I want them for eventing and jumping - don`t like the dressage thing very much 

I wrote Parlanti and Jo so I hope I will get something positive back


----------



## *Jasmin* (26 November 2012)

So I finally ended up at Parlanti´s, but I want to go and see some König`s too this week. 

The guy from Tucci told me, that there is a version of more solid boots, but they don´t look very nice.

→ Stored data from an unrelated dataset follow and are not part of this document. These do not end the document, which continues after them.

/-! ### The cycle -/

/-- A step is the decoded instruction run with the latches written by the fetch (spec/40_cycle.md R52 to R57); where it raises a
fault, only the status of the state before the step changes (R58, D5: log 3). The latch of an address past 255 is `Absent`, and the
premise on the policy is where such a latch does not fault by itself (D4: log 13). -/
def Obligations.StepRunsTheDecodedInstruction : Prop :=
  ∀ (s u : State) (i : Instr), s.status = .running → s.pc < 256 → (s.cfg.operandOverrun = .faultIfUsed ∨ s.pc ≤ 253) →
    u = { s with
      ir := s.readByte s.pc
      a := if s.pc + 1 < 256 then some (s.readByte (s.pc + 1)) else none
      b := if s.pc + 2 < 256 then some (s.readByte (s.pc + 2)) else none } →
    decode u.ir u.a u.b = .ok i →
    ∃ t, exec i u = .next t ∧
      ((∀ e, t.status ≠ .faulted e) → step s = .next t) ∧
      (∀ e, t.status = .faulted e → step s = .next { s with status := .faulted e })

/-- An instruction whose encoding stands in memory at pc is the one the step runs: fetch, decode and encode fit together for every
instruction, well-formed or not (spec/30_encoding.md R39, spec/40_cycle.md R52 to R56). Two parts are the spec's own choices: through
`settle`, that an instruction which faults, an ill-formed one among them, leaves the state before the step with only the status
changed (D5: log 3); and the policy premise with the latches past 255 (D4: log 13). -/
def Obligations.EncodedInstructionAtPcRuns : Prop :=
  ∀ (s : State) (i : Instr), s.status = .running → s.pc + (encode i).length ≤ 256 →
    (s.cfg.operandOverrun = .faultIfUsed ∨ s.pc ≤ 253) →
    (∀ (k : Nat) (h : k < (encode i).length), s.readByte (s.pc + k) = (encode i)[k]) →
    step s = settle s (exec i s.latched)

/-- A running core has a step, which is one whole instruction cycle: the decoded instruction's execution from its own fetch, an
unknown opcode passed over, or a fault; a state that has halted or faulted has none (spec/40_cycle.md, the rule of the step). That the
model answers `Outcome.fault` where there is no step is the model's own form (DEDUCED: log 4); that an unknown opcode passed over is
logged (D20: log 12) and that a fault changes only the status (D5: log 3) are the spec's own choices. -/
def Obligations.OnlyARunningCoreHasAStep : Prop :=
  ∀ s : State,
    (s.status = .running → ∃ t, step s = .next t ∧
      ((∃ e, t = s.raise e) ∨
       (∃ i, decode (s.readByte s.pc) (s.latch (s.pc + 1)) (s.latch (s.pc + 2)) = .ok i ∧ exec i s.latched = .next t) ∨
       (lookup (s.readByte s.pc) = none ∧ t = s.latched.logUnknown.advance (s.readByte s.pc)))) ∧
    (s.status = .halted → step s = .fault .halted) ∧
    (∀ e, s.status = .faulted e → step s = .fault (.faulted e))

/-- R52 of spec/40_cycle.md: the opcode fetch raises `OutOfRange(pc)` at 256 or above; otherwise `ir` receives the byte at pc. -/
def Obligations.OpcodeFetchReadsTheByteAtPc : Prop :=
  ∀ s : State, s.status = .running →
    (256 ≤ s.pc → step s = .next (s.raise (.outOfRange s.pc))) ∧
    (s.pc < 256 → ∀ t, step s = .next t → (∀ e, t.status ≠ .faulted e) → t.ir = s.readByte s.pc)

/-- The operand fetch beyond 255 (spec/40_cycle.md R53, the spec's parameter and decision D4: log 13): the two policies, the
absent latches, and that an opcode at 253 or below meets no overrun. -/
def Obligations.OperandOverrunFollowsThePolicy : Prop :=
  ∀ s : State, s.status = .running →
    (s.cfg.operandOverrun = .faultAlways → (s.pc = 254 ∨ s.pc = 255) → step s = .next (s.raise (.outOfRange 256))) ∧
    (s.cfg.operandOverrun = .faultIfUsed → ∀ op, lookup (s.readByte s.pc) = some op →
      (s.pc = 255 → 1 ≤ op.row.used → step s = .next (s.raise (.outOfRange 256))) ∧
      (s.pc = 254 → op.row.used = 2 → step s = .next (s.raise (.outOfRange 256))) ∧
      (s.pc = 255 → op.row.used = 0 → ∃ t, step s = .next t ∧ (∀ e, t.status ≠ .faulted e) ∧ t.a = none ∧ t.b = none) ∧
      (s.pc = 254 → op.row.used ≤ 1 → op ≠ .call → ∃ t, step s = .next t ∧ (∀ x, t.status ≠ .faulted (.outOfRange x)) ∧
        ((∀ e, t.status ≠ .faulted e) → t.a = some (s.readByte 255) ∧ t.b = none))) ∧
    (s.pc ≤ 253 → ∃ t, step s = .next t ∧ (∀ x, t.status ≠ .faulted (.outOfRange x)) ∧
      ((∀ e, t.status ≠ .faulted e) → t.a = some (s.readByte (s.pc + 1)) ∧ t.b = some (s.readByte (s.pc + 2))))
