/-- A number is read as one, for no mnemonic has a digit in it. -/
theorem tokenByte_decimalText (v : Byte) : tokenByte (decimalText v) = decimalByte (decimalText v) := by
  have hfind : (Op.all.find? fun op => opMnemonic op == decimalText v) = none := by
    refine List.find?_eq_none.mpr fun op _ heq => ?_
    obtain ⟨c, hc⟩ := List.exists_mem_of_ne_nil _ (mnemonic_ne_nil op)
    have hdigit := isDigit_of_mem_decimalText (beq_iff_eq.mp heq ▸ hc)
    simpa [hdigit] using isDigit_of_mem_mnemonic c hc
  unfold tokenByte
  rw [hfind]
  split
  · next hsome => cases hsome
  · split
    · next d hR => exact absurd (isDigit_of_mem_decimalText (hR ▸ List.mem_cons_self)) (by decide)
    · rfl

theorem decimalText_readsAs (v : Byte) : ReadsAs (decimalText v) v where
  ne_nil := decimalText_ne_nil v
  alphanum _ := isAlphanum_of_mem_decimalText
  byte := by
    rw [tokenByte_decimalText, decimalByte, if_neg (decimalText_ne_nil v), digitsFrom_decimalText]
    simp [v.isLt]

/-! ### Lines -/

theorem tokensFrom_append {t : List Char} (h : ∀ c ∈ t, isSeparator c = false) (cur rest : List Char) :
    tokensFrom cur (t ++ rest) = tokensFrom (cur ++ t) rest := by
  induction t generalizing cur with
  | nil => rw [List.nil_append, List.append_nil]
  | cons c cs ih =>
    obtain ⟨hc, hcs⟩ := List.forall_mem_cons.mp h
    rw [List.cons_append, tokensFrom, hc, if_neg Bool.false_ne_true, ih hcs, List.append_assoc, List.singleton_append]

/-- A separator ends the token before it. -/
theorem ReadsAs.tokensFrom_separator {t : List Char} {v : Byte} (h : ReadsAs t v) {c : Char} (hc : isSeparator c = true)
    (rest : List Char) : tokensFrom [] (t ++ c :: rest) = t :: tokensFrom [] rest := by
  rw [tokensFrom_append h.no_separator, List.nil_append, tokensFrom, if_pos hc, finishToken, if_neg h.ne_nil,
    List.singleton_append]

/-- The end of the line ends the token before it. -/
theorem ReadsAs.tokensFrom_end {t : List Char} {v : Byte} (h : ReadsAs t v) : tokensFrom [] t = [t] := by
  have hend := tokensFrom_append h.no_separator [] []
  rw [List.append_nil, List.nil_append] at hend
  rw [hend, tokensFrom, finishToken, if_neg h.ne_nil]

theorem ReadsAs.tokenBytes_cons {t : List Char} {v : Byte} (h : ReadsAs t v) {ts : List (List Char)} {vs : List Byte}
    (hts : tokenBytes ts = some vs) : tokenBytes (t :: ts) = some (v :: vs) := by
  rw [tokenBytes, h.byte, hts]

/-- A line that begins with a mnemonic is no comment. -/
theorem mnemonicLine_mnemonic (op : Op) (rest : List Char) :
    mnemonicLine (opMnemonic op ++ rest) = tokenBytes (tokensFrom [] (opMnemonic op ++ rest)) := by
  refine if_neg ?_
  cases op <;> simp [opMnemonic]

theorem mnemonicLine_noOperand (op : Op) : mnemonicLine (opMnemonic op) = some [op.row.code] := by
  have hline := mnemonicLine_mnemonic op []
  rw [List.append_nil, (mnemonic_readsAs op).tokensFrom_end] at hline
  exact hline.trans ((mnemonic_readsAs op).tokenBytes_cons rfl)

theorem mnemonicLine_oneOperand (op : Op) {t : List Char} {v : Byte} (h : ReadsAs t v) :
    mnemonicLine (opMnemonic op ++ [' '] ++ t) = some [op.row.code, v] := by
  rw [List.append_assoc, mnemonicLine_mnemonic, List.singleton_append, (mnemonic_readsAs op).tokensFrom_separator (by decide),
    h.tokensFrom_end]
  exact (mnemonic_readsAs op).tokenBytes_cons (h.tokenBytes_cons rfl)

theorem mnemonicLine_twoOperands (op : Op) {t u : List Char} {v w : Byte} (ht : ReadsAs t v) (hu : ReadsAs u w) :
    mnemonicLine (opMnemonic op ++ [' '] ++ t ++ [',', ' '] ++ u) = some [op.row.code, v, w] := by
  have htokens : tokensFrom [] (t ++ ([',', ' '] ++ u)) = [t, u] := by
    change tokensFrom [] (t ++ ',' :: ' ' :: u) = [t, u]
    rw [ht.tokensFrom_separator (by decide)]
    change t :: tokensFrom [] u = [t, u]
    rw [hu.tokensFrom_end]
  simp only [List.append_assoc]
  rw [mnemonicLine_mnemonic, List.singleton_append, (mnemonic_readsAs op).tokensFrom_separator (by decide), htokens]
  exact (mnemonic_readsAs op).tokenBytes_cons (ht.tokenBytes_cons (hu.tokenBytes_cons rfl))

/-- A register operand of a well-formed instruction has its token `R<d>`. -/
theorem Instr.registerText_readsAs {i : Instr} (hw : i.wellFormed = true) {r : Byte} (hr : r ∈ i.registerOperands) :
    ReadsAs (registerText r) r :=
  Machine.registerText_readsAs (of_decide_eq_true (List.all_eq_true.mp hw r hr))

/-- Settles O12, by the number of operands of the line. -/
theorem assemblyLineGivesTheEncodedBytes : Obligations.AssemblyLineGivesTheEncodedBytes := by
  intro i hw
  have reg {r : Byte} (hr : r ∈ i.registerOperands) : ReadsAs (registerText r) r := Instr.registerText_readsAs hw hr
  cases i with
  | hlt => exact mnemonicLine_noOperand .hlt
  | ret => exact mnemonicLine_noOperand .ret
  | prn r => exact mnemonicLine_oneOperand .prn (reg List.mem_cons_self)
  | push r => exact mnemonicLine_oneOperand .push (reg List.mem_cons_self)
  | pop r => exact mnemonicLine_oneOperand .pop (reg List.mem_cons_self)
  | call r => exact mnemonicLine_oneOperand .call (reg List.mem_cons_self)
  | ldi r imm => exact mnemonicLine_twoOperands .ldi (reg List.mem_cons_self) (decimalText_readsAs imm)
  | mul ra rb => exact mnemonicLine_twoOperands .mul (reg List.mem_cons_self) (reg (List.mem_cons_of_mem _ List.mem_cons_self))
  | add ra rb => exact mnemonicLine_twoOperands .add (reg List.mem_cons_self) (reg (List.mem_cons_of_mem _ List.mem_cons_self))

end Sys2Proof.Machine
end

Can someone recommend a Parlanti modell for eventing and everyday riding with front laces?

Thanks


----------



## ellie_e (26 November 2012)

I wear my De Niro Caprice boots around the yard and for competitions, there fab and fit perfectly


----------



## ajn1610 (26 November 2012)

peewit said:



			Donadeos from Joshua Jones. Wow. Soft and comfortable from the word go...
		
Click to expand...

I had a pair of Tucci from them. Excellent product and they fit like a glove but would agree with other poster though too fine for every day wear I keep mine for competition. (Not that I get to many these days!)


----------



## TheoryX1 (26 November 2012)

Why dont you try something like Davies Riding Boots.  If you google them, they are easy to find, I believe they are in South Wales.  I bought mine at Badminton several years ago and got measured there.  THey are just simple classic riding boots with garter straps and cost me around about £600, but they will see me out, always clean up well, and to be fair I hardly wear them now, but I wont be selling them.  They are also extremely comfortable, after they were broken in of course.  The leather is a fantastic quality, but they are not a 'soft' leather boot, more like a traditional riding boot.


----------



## Hairy Old Cob (26 November 2012)

Battens In Ravensthorp Proper M2M Leather Riding Boots


----------



## *Jasmin* (26 November 2012)

The problem is that I live in Austria and there are not so many shops/ dealers where I could try/buy so many different boots. 
I´m going to contact de Niro, if there is anyone in my area? I heard a lot of them, but I´m not sure, if I can get them here? 
Just the guy with the Tucci´s and the shop with the König´s is in my area and thy guy from Parlanti agreed to meet me around Italy... So I´m happy I have a little choice...


----------